-- Data for processing follows --

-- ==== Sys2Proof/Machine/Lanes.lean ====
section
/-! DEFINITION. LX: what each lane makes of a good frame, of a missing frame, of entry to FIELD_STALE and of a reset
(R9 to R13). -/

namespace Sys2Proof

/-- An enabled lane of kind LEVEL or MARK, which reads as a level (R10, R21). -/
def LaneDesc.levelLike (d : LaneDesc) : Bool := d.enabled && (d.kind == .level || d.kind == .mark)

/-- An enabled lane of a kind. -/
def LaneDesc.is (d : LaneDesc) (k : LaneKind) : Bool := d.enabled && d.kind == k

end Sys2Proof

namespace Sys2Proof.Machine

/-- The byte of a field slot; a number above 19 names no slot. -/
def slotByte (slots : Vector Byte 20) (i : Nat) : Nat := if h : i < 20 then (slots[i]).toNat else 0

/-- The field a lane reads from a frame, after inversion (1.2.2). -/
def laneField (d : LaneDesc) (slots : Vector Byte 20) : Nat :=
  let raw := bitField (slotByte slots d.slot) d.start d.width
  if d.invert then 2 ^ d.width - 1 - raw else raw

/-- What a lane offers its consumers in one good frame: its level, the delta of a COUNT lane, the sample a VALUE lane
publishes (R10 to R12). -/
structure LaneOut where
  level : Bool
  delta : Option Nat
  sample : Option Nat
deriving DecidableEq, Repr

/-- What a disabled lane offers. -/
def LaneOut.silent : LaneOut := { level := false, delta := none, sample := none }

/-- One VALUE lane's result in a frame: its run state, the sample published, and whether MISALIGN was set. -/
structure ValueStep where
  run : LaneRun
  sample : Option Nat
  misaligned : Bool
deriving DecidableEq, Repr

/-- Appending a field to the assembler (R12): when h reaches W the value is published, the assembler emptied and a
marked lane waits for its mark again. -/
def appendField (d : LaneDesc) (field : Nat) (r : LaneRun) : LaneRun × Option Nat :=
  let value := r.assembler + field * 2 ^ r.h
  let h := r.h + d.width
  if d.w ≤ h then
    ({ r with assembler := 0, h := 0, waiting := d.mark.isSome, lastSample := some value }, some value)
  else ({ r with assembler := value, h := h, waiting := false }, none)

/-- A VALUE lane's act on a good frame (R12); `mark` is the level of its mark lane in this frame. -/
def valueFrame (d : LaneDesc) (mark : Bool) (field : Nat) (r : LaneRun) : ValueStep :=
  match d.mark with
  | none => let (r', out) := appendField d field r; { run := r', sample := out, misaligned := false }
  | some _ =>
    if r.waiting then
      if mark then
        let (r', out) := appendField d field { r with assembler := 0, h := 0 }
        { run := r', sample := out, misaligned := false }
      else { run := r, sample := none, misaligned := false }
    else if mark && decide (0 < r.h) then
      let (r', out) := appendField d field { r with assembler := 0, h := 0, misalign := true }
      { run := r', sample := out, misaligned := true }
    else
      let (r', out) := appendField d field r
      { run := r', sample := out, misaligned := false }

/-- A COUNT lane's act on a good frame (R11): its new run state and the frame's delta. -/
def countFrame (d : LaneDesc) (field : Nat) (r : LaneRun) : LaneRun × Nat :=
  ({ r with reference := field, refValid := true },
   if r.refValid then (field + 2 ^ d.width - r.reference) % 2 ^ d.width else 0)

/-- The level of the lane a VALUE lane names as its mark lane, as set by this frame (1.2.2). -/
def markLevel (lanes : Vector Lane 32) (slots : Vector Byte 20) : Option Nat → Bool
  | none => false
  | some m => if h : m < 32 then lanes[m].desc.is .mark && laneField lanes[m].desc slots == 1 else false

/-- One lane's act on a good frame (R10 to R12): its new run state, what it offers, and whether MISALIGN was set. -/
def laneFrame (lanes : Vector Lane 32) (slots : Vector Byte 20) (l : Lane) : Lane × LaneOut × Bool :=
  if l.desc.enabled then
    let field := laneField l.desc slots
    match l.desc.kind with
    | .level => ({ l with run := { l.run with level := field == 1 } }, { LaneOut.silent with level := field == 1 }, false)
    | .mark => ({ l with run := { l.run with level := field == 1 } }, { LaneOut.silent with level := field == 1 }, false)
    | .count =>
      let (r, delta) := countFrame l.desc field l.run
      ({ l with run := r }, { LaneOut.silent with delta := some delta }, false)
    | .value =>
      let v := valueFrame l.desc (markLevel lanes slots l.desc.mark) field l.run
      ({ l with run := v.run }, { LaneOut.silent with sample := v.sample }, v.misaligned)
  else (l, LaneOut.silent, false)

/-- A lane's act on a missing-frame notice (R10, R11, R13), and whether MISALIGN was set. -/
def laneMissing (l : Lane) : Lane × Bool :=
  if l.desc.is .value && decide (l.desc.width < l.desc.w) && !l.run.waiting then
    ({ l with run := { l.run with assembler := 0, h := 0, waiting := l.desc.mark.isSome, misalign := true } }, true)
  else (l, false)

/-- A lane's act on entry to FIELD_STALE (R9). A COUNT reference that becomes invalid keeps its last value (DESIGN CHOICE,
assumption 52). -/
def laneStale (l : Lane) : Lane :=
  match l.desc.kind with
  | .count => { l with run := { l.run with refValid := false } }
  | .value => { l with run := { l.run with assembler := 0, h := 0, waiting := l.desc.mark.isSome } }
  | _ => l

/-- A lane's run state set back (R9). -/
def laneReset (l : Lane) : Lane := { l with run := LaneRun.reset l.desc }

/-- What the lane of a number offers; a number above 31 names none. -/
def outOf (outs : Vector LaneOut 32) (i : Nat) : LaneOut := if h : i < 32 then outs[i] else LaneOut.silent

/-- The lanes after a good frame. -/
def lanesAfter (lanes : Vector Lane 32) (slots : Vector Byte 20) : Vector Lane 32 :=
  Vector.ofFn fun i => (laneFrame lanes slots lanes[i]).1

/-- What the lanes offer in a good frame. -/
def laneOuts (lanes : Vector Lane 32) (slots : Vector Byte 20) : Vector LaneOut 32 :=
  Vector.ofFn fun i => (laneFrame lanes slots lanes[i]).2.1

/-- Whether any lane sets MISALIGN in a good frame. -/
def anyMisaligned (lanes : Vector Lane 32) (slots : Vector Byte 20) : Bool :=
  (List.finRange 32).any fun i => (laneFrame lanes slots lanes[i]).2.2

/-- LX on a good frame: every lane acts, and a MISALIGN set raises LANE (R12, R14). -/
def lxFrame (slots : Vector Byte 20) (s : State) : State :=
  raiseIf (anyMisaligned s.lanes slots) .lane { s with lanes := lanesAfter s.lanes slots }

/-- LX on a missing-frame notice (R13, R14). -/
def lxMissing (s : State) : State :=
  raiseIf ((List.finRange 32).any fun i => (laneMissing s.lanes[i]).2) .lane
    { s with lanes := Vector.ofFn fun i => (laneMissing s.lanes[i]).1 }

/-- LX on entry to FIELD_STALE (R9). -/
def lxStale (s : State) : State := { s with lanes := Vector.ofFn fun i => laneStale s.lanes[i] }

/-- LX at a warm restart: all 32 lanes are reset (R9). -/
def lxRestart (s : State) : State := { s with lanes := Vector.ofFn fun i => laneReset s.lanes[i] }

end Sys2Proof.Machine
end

-- Data for processing concluded --

Please output exactly the lines from the one containing "raiseIf (anyMisaligned s.lanes" through the end of the records, both included.

  raiseIf (anyMisaligned s.lanes slots) .lane { s with lanes := lanesAfter s.lanes slots }

/-- LX on a missing-frame notice (R13, R14). -/
def lxMissing (s : State) : State :=
  raiseIf ((List.finRange 32).any fun i => (laneMissing s.lanes[i]).2) .lane
    { s with lanes := Vector.ofFn fun i => (laneMissing s.lanes[i]).1 }

/-- LX on entry to FIELD_STALE (R9). -/
def lxStale (s : State) : State := { s with lanes := Vector.ofFn fun i => laneStale s.lanes[i] }

/-- LX at a warm restart: all 32 lanes are reset (R9). -/
def lxRestart (s : State) : State := { s with lanes := Vector.ofFn fun i => laneReset s.lanes[i] }

end Sys2Proof.Machine
end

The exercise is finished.